In case of fire the heat release element either activate from heat of fire or from electric resistance heat.

Claims

Claims

1. A sprayer for fire fighting with water mist spray, comprising a sprayer body defining a series of two or more internal cavities which are connected with one another in series by respective one or multiple openings or channels, and where the sprayer body has one or multiple inlet openings into the first cavity of the series of internal cavities, and where the cavity wall of one or more of the cavities is provided with one or multiple slot-shaped openings providing a fluid communication between said one or more cavities and the space surrounding the sprayer body, and where the last cavity in the series of cavities is connected to the second to last cavity by one or multiple openings or channels, where one or more of said openings or channels has a centerline which meets the cavity wall of the last cavity in the series of cavities in an at least partially tangential direction, and where an end wall of the last cavity in the series of cavities comprises an opening from the cavity to the space surrounding the sprayer body.
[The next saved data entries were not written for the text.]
/-- What RANDC leaves in INT_MASK. -/
theorem lowByte_deviceAnswer_and_not (s : State) (m : Word) :
    lowByte (deviceAnswer s .intMask &&& ~~~truncTo .intMask m) = s.devImask &&& ~~~m.extractLsb' 0 8 := by
  change lowByte (zext32 s.devImask &&& ~~~zext32 (lowByte m)) = _
  rw [zext32_and_not, lowByte_zext32, lowByte_eq_extractLsb']

end Machine

end Sys2Proof

open Sys2Proof Sys2Proof.Machine

/-- Settles O28: the read and the answer, with the device's answer within the register's width. -/
theorem rreadReturnsTheDeviceAnswer : Obligations.RreadReturnsTheDeviceAnswer := by
  intro s r hl
  refine ⟨_, exec_rread_ready hl r, rfl, rfl, (r.fits_iff _).1 (fits_deviceAnswer s r), ?_,
    busRead_draws .app r s, busRead_drawCount .app r s, busRead_devCtrl .app r s, busRead_devImask .app r s⟩
  simp [busRead_ev]

/-- Settles O29: the write and the answer. -/
theorem rwriteWritesTheOperand : Obligations.RwriteWritesTheOperand := by
  intro s r v hl
  refine ⟨_, exec_rwrite_ready hl r v, rfl, rfl, ?_, busWrite_devCtrl .app r v s, ?_, busWrite_draws .app r v s,
    busWrite_drawCount .app r v s⟩
  · simp [busWrite_ev, truncTo_eq_ofNat_mod]
  · rw [← lowByte_eq_extractLsb']
    exact busWrite_devImask .app r v s

/-- Settles O30: setting bits of a value that fits the register by an operand that does gives one that fits. -/
theorem rorSetsBits : Obligations.RorSetsBits := by
  intro s r m hl
  have rewritten := rewritten_answer (Reg.fits_or (fits_deviceAnswer s r) (r.fits_truncTo m)) s
  refine ⟨_, _, exec_ror_ready hl r m, by rw [truncTo_eq_ofNat_mod], rewritten.result, rewritten.err,
    rewritten.ev, rewritten.devCtrl.trans (ite_congr rfl ?_ fun _ => rfl),
    rewritten.devImask.trans (ite_congr rfl ?_ fun _ => rfl), rewritten.draws, rewritten.drawCount⟩
  · rintro rfl
    rfl
  · rintro rfl
    exact lowByte_deviceAnswer_or s m

/-- Settles O31: clearing bits of a value that fits the register gives one that fits. -/
theorem randcClearsBits : Obligations.RandcClearsBits := by
  intro s r m hl
  have rewritten := rewritten_answer (Reg.fits_and (fits_deviceAnswer s r) (~~~truncTo r m)) s
  refine ⟨_, _, exec_randc_ready hl r m, by rw [truncTo_eq_ofNat_mod], rewritten.result, rewritten.err,
    rewritten.ev, rewritten.devCtrl.trans (ite_congr rfl ?_ fun _ => rfl),
    rewritten.devImask.trans (ite_congr rfl ?_ fun _ => rfl), rewritten.draws, rewritten.drawCount⟩
  · rintro rfl
    rfl
  · rintro rfl
    exact lowByte_deviceAnswer_and_not s m
end

section
/-! SEND: PUSHes to `ring[TX]` and then ARM_TX. -/

namespace Sys2Proof.Machine

/-- The slots PUSHes one after another do not write. -/
theorem RingOk.read_pushedAll_frame {cap : Nat} {r : Ring} (h : RingOk cap r) (bs : List Byte) {a : Nat}
    (ha : ∀ m, m < bs.length → a ≠ (r.wc + m) % cap) : (r.pushedAll cap bs).store.read a = r.store.read a := by
  induction bs using List.reverseRecOn with
  | nil => rfl
  | append_singleton bs b ih =>
    rw [List.length_append, List.length_singleton] at ha
    obtain ⟨-, hframe⟩ := (r.pushedAll cap bs).pushed_frame cap b
    have hne : a ≠ (r.pushedAll cap bs).wc := h.pushedAll_wc bs ▸ ha bs.length (by omega)
    rw [Ring.pushedAll_concat, hframe a hne, ih fun m hm => ha m (by omega)]

/-- The state PUSHes one after another leave: the buffer has taken the bytes, each has answered success, nothing
else is changed (40_circular_buffer.md R100, R103). -/
structure PushedRun (sel : Sel) (bs : List Byte) (s t : State) : Prop where
  rest : RestKept sel s t
  ring : t.ring sel = (s.ring sel).pushedAll s.cfg.capacity bs
  ev : t.ev = s.ev ++ List.replicate bs.length (.resp false 0)

theorem PushedRun.nil (sel : Sel) (s : State) : PushedRun sel [] s s where
  rest := by constructor <;> rfl
  ring := rfl
  ev := by simp

/-- One PUSH before the others. -/
theorem PushedRun.cons {sel : Sel} {b : Byte} {bs : List Byte} {s t : State}
    (h : PushedRun sel bs (answer 0 (s.setRing sel ((s.ring sel).pushed s.cfg.capacity b))) t) :
    PushedRun sel (b :: bs) s t where
  rest := ((restKept_setRing sel _ s).trans (restKept_answer sel 0 _)).trans h.rest
  ring := by simpa using h.ring
  ev := by simpa [List.replicate_succ] using h.ev

/-- Admitted PUSHes in one step each, one after another. -/
theorem execAll_pushes_pushedRun {sel : Sel} {s : State} (bs : List Byte) (hr : RingReady (.push sel 0) s)
    (hok : RingOk s.cfg.capacity (s.ring sel)) :
    ∃ t, execAll (bs.map (.push sel)) s = .next t ∧ PushedRun sel bs s t := by
  induction bs generalizing s with
  | nil => exact ⟨s, rfl, .nil sel s⟩
  | cons b bs ih =>
    have hpush := exec_push_whole (hr.push b) hok.wc
    have hrun := ringRun_answer_setRing sel 0 ((s.ring sel).pushed s.cfg.capacity b) s
    obtain ⟨t, hexec, hrest⟩ := ih (hrun.ringReady hr) (by rw [hrun.cfg, hrun.ring]; exact hok.pushed b)
    exact ⟨t, by rw [List.map_cons, execAll_cons hpush, hexec], hrest.cons⟩

end Sys2Proof.Machine

open Sys2Proof Sys2Proof.Machine

/-- Settles O51: the run of PUSHes leaves READY, the configuration and the device registers, so ARM_TX acts on
those of the start. -/
theorem sendEnqueuesThenArms : Obligations.SendEnqueuesThenArms := by
  intro s bs hi hr
  obtain ⟨u, hpushes, hrun⟩ := execAll_pushes_pushedRun bs hr hi.tx
  have hring : u.tx = s.tx.pushedAll s.cfg.capacity bs := hrun.ring
  obtain ⟨harm, -⟩ := armAndDisarmTouchTheirBitsAlone u (hrun.rest.life.trans hr.life)
  rw [hrun.rest.cfg, hrun.rest.boundAddr, hrun.rest.devCtrl, hrun.rest.devImask, hrun.ev] at harm
  refine ⟨_, (execAll_append hpushes).trans harm, ?_, ?_, ?_, fun m hm hlast => ?_, fun a ha => ?_, fun hfit => ?_,
    rfl, hrun.rest.other, rfl, rfl, rfl, rfl, hrun.rest.life.trans hr.life⟩ <;> rw [hring]
  · exact hi.tx.pushedAll_wc bs
  · exact Ring.pushedAll_rc _ _ bs
  · exact hi.tx.occ_pushedAll bs
  · exact hi.tx.read_pushedAll bs hm hlast
  · exact hi.tx.read_pushedAll_frame bs ha
  · exact hi.tx.contents_pushedAll bs hfit
end

section
/-! INT_MASK: the steps that write it (44_interrupt_handler.md R208). -/

namespace Sys2Proof.Machine

@[simp] theorem answer_devImask (v : Word) (s : State) : (answer v s).devImask = s.devImask := rfl
@[simp] theorem raiseFault_devImask (c : FaultCause) (w : Word) (s : State) :
    (raiseFault c w s).devImask = s.devImask := rfl
@[simp] theorem commandFault_devImask (c : FaultCause) (w : Word) (s : State) :
    (commandFault c w s).devImask = s.devImask := rfl
@[simp] theorem initialise_devImask (s : State) : (initialise s).devImask = s.devImask := rfl
@[simp] theorem isrReturn_devImask (s : State) : (isrReturn s).devImask = s.devImask := rfl

/-- An IRQ leaves INT_MASK. -/
theorem irqArrives_devImask (s : State) : (irqArrives s).devImask = s.devImask := by
  rcases irqArrives_cases s with ⟨-, h⟩ | ⟨-, -, h⟩ | ⟨-, h⟩ <;> rw [h]
  · exact raiseFault_devImask _ _ s
  · rfl

/-- Of the sequencer's steps only DRAIN_END with `ring[TX]` empty writes INT_MASK, and it clears the TX bit. -/
theorem IsrStepped.devImask {s t : State} (h : IsrStepped s t) :
    t.devImask = s.devImask ∨
      s.isrPc = .drainEnd ∧ s.tx.rc = s.tx.wc ∧ t.devImask = s.devImask &&& ~~~s.cfg.intTx := by
  cases h with
  | disarm hpc he =>
    refine .inr ⟨hpc, s.tx.empty_iff.1 he, ?_⟩
    rw [truncTo_zext32, zext32_and_not, State.goto_devImask, busWrite_devImask, if_pos rfl, lowByte_zext32]
  | _ => exact .inl (by simp [busWrite_devImask])

/-- Is the command one of the three that write INT_MASK? -/
def WritesMask (i : Instr) : Prop :=
  ∃ v, i = .rwrite .intMask v ∨ i = .ror .intMask v ∨ i = .randc .intMask v

/-- Of the commands only the three that write INT_MASK change it. -/
theorem Performed.devImask {i : Instr} {s t : State} (h : Performed i s t) :
    t.devImask = s.devImask ∨ WritesMask i := by
  have written (v w : Word) (r : Reg) (u : State) (hu : u.devImask = s.devImask)
      (hi : i = .rwrite r v ∨ i = .ror r v ∨ i = .randc r v) :
      (answer 0 (busWrite .app r w u)).devImask = s.devImask ∨ WritesMask i := by
    by_cases hr : r = .intMask
    · exact .inr ⟨v, hr ▸ hi⟩
    · exact .inl (by rw [answer_devImask, busWrite_devImask, if_neg hr, hu])
  cases h with
  | rwrite _ r v => exact written v _ r _ rfl (.inl rfl)
  | ror _ r m => exact written m _ r _ (by simp) (.inr (.inl rfl))
  | randc _ r m => exact written m _ r _ (by simp) (.inr (.inr rfl))
  | _ => exact .inl (by simp)

/-- The command port changes INT_MASK only when the words decode to a command that writes it. -/
theorem acceptCommand_devImask {c o : Word} {s t : State} (h : acceptCommand c o s = .next t) :
    t.devImask = s.devImask ∨ ∃ i, decode c o = .ok i ∧ WritesMask i := by
  rcases acceptCommand_next h with
    ⟨-, rfl⟩ | ⟨-, why, -, rfl⟩ | ⟨-, i, cause, -, -, rfl⟩ | ⟨-, i, hd, -, hp⟩
  · exact .inl rfl
  · exact .inl rfl
  · exact .inl rfl
  · exact hp.devImask.imp_right fun hw => ⟨i, hd, hw⟩

end Sys2Proof.Machine

open Sys2Proof Sys2Proof.Machine

/-- Settles O48: by the agent that steps; an IRQ, the rest of a split command and an idle step leave INT_MASK. -/
theorem maskIsClearedOnlyWhenTxEmpty : Obligations.MaskIsClearedOnlyWhenTxEmpty := by
  intro s t h hm hne
  obtain ⟨-, ⟨hr, -⟩ | ⟨-, rfl⟩ | ⟨-, -, hs⟩ | ⟨-, -, p, -, hp⟩ | ⟨-, -, -, -, rfl⟩ |
    ⟨-, hpc, -, c, o, rest, hcmds, hc⟩⟩ := step_next h
  · exact absurd hr hm
  · exact absurd ((irqArrives_devImask _).trans (nextMove_devImask s)) hne
  · refine .inl ?_
    have disarmed := (isrStep_next hs).devImask
    simp only [nextMove_isrPc, nextMove_tx, nextMove_devImask, nextMove_cfg] at disarmed
    exact disarmed.resolve_left hne
  · exact absurd (hp.restKept.devImask.trans (nextMove_devImask s)) hne
  · exact absurd (nextMove_devImask s) hne
  · obtain ⟨i, hd, v, hi⟩ := (acceptCommand_devImask hc).resolve_left fun hk =>
      hne (hk.trans (nextMove_devImask s))
    exact .inr ⟨hpc, c, o, i, v, by rw [hcmds]; rfl, hd, hi⟩
end

section
/-! The steps of the sequencer as equations, state by state (44_interrupt_handler.md R193 to R207). -/

namespace Sys2Proof.Machine

/-- A test of a bit, by the value the rules compare with 0. -/
theorem bitSet_iff {w : Nat} (v b : BitVec w) : bitSet v b = true ↔ v &&& b ≠ 0 := bne_iff_ne

/-- A branch on a bit, by its value 0 first. -/
theorem ite_bitSet {w : Nat} {α : Type} (v b : BitVec w) (x y : α) :
    (if bitSet v b then x else y) = if v &&& b = 0 then y else x := by
  simp only [bitSet_iff, ite_not]

/-- The state after the ISR has read a volatile register: the access recorded and its draw taken. -/
def State.afterIsrRead (s : State) (r : Reg) : State :=
  { s with
    ev := s.ev ++ [.rd .isr r (s.boundAddr.get r) r.width (deviceAnswer s r)]
    draws := s.draws.tail
    drawCount := s.drawCount + 1 }

/-- A read of a volatile register by the ISR (60_exceptions.md R264 to R266). -/
theorem busRead_isr_volatile {r : Reg} (h : isVolatile r = true) (s : State) :
    busRead .isr r s = (deviceAnswer s r, s.afterIsrRead r) := by
  simp [busRead, deviceRead_fst, deviceRead_snd, h, State.emit, State.afterIsrRead]

/-- ENTRY (44_interrupt_handler.md R193). -/
theorem isrStep_entry {s : State} (h : s.isrPc = .entry) : isrStep s = .next { s with
    isrPc := if lowByte (nextDraw s) &&& s.cfg.intRx = 0 then .txTest else .rxAck
    isrS := lowByte (nextDraw s)
    ev := s.ev ++ [.rd .isr .intStat (s.boundAddr.get .intStat) 8 (zext32 (lowByte (nextDraw s)))]
    draws := s.draws.tail
    drawCount := s.drawCount + 1 } := by
  simp [isrStep, h, isrEntry, busRead_isr_volatile (r := .intStat) rfl, State.afterIsrRead, deviceAnswer,
    lowByte_zext32, ite_bitSet, State.goto, Reg.width]

/-- RX_ACK (44_interrupt_handler.md R194). -/
theorem isrStep_rxAck {s : State} (h : s.isrPc = .rxAck) : isrStep s = .next { s with
    isrPc := .fillTest
    ev := s.ev ++ [.wr .isr .intAck (s.boundAddr.get .intAck) 8 (zext32 s.cfg.intRx)] } := by
  simp [isrStep, h, isrRxAck, busWrite, State.deviceWrite, truncTo_zext32, State.emit, State.goto, Reg.width]

/-- FILL_TEST (44_interrupt_handler.md R195). -/
theorem isrStep_fillTest {s : State} (h : s.isrPc = .fillTest) : isrStep s = .next
    ((s.afterIsrRead .uartStat).goto
      (if nextDraw s &&& s.cfg.dataReady = 0 then .txTest else .fillMove)) := by
  simp [isrStep, h, isrFillTest, busRead_isr_volatile (r := .uartStat) rfl, deviceAnswer, ite_bitSet]

/-- FILL_MOVE, at a write cursor below C (44_interrupt_handler.md R196). -/
theorem isrStep_fillMove {s : State} (h : s.isrPc = .fillMove) (hc : s.rx.wc < s.cfg.capacity) :
    isrStep s = .next (((s.afterIsrRead .uartRxd).setRing .rx
      (s.rx.pushed s.cfg.capacity (lowByte (nextDraw s)))).goto .fillTest) := by
  have hpush := pushByte_eq (sel := .rx) (s := s.afterIsrRead .uartRxd) (lowByte (nextDraw s)) hc
  simp only [isrStep, h, isrFillMove, busRead_isr_volatile (r := .uartRxd) rfl, deviceAnswer, lowByte_zext32,
    hpush]
  rfl

/-- TX_TEST (44_interrupt_handler.md R198). -/
theorem isrStep_txTest {s : State} (h : s.isrPc = .txTest) : isrStep s = .next { s with
    isrPc := if s.isrS &&& s.cfg.intTx = 0 then .ret else .txAck } := by
  simp [isrStep, h, isrTxTest, ite_bitSet, State.goto]

/-- TX_ACK (44_interrupt_handler.md R199). -/
theorem isrStep_txAck {s : State} (h : s.isrPc = .txAck) : isrStep s = .next { s with
    isrPc := .drainTrig
    ev := s.ev ++ [.wr .isr .intAck (s.boundAddr.get .intAck) 8 (zext32 s.cfg.intTx)] } := by
  simp [isrStep, h, isrTxAck, busWrite, State.deviceWrite, truncTo_zext32, State.emit, State.goto, Reg.width]

/-- DRAIN_TRIG (44_interrupt_handler.md R200). -/
theorem isrStep_drainTrig {s : State} (h : s.isrPc = .drainTrig) : isrStep s = .next
    ((s.afterIsrRead .uartStat).goto
      (if nextDraw s &&& s.cfg.fifoEmpty = 0 then .ret else .drainTest)) := by
  simp [isrStep, h, isrDrainTrig, busRead_isr_volatile (r := .uartStat) rfl, deviceAnswer, ite_bitSet]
2. A sprayer in accordance with Claim 1 wherein the opening from the last body cavity to the space surrounding the sprayer body is circular with an increasing diameter.

3. A sprayer in accordance with Claim 1 or 2, wherein one or multiple openings or channels between the last and the second to last cavity in the series of cavities of the sprayer body each have a diameter between 0,002mm and 0.003mm.

4. A sprayer in accordance with any one of the preceding claims, wherein the last cavity in the series of cavities has a circular cross section, and where the centre line of one or multiple openings or channels connecting the last cavity to the second last cavity in the series of internal cavities intersects with a tangent to the circular last cavity at an angle between 0-45 degrees.

5. A sprayer in accordance with any one of the preceding claims, wherein the sprayer body has a rotationally symmetrical shape, and the angular extent of the slot-shaped openings together cover the whole circular area surrounding the sprayer body, and where the slot-shaped openings each have a width of 0,0005m to 0,002m, and where the centerline of the slot shaped openings have an angle of 0- 45 degrees to a centerline of the sprayer body.

6. A sprayer in accordance with any one of the preceding claims, wherein the sprayer body at the end opposite the outlet opening of surface has an enlarged cross-sectional area.

7. A sprayer in accordance with any one of the preceding claims, wherein at least a portion of the outside surface of the sprayer body is formed with a thread for connecting the sprayer body to a threaded water supply port.

8. A sprayer in accordance with any one of the preceding claims, wherein the sprayer in the one end forms a hydraulic seal.

9. A sprayer in accordance with any one of the preceding claims, wherein the sprayer body has the shape of a shaft cartridge in a low pressure water mist sprinkler having automatic heat release from heat of fire.

10. A sprayer in accordance with any one of the preceding claims, wherein the sprayer body has the shape of a cartridge which is located in a housing having a heat release element, and an electrical resistance heat element.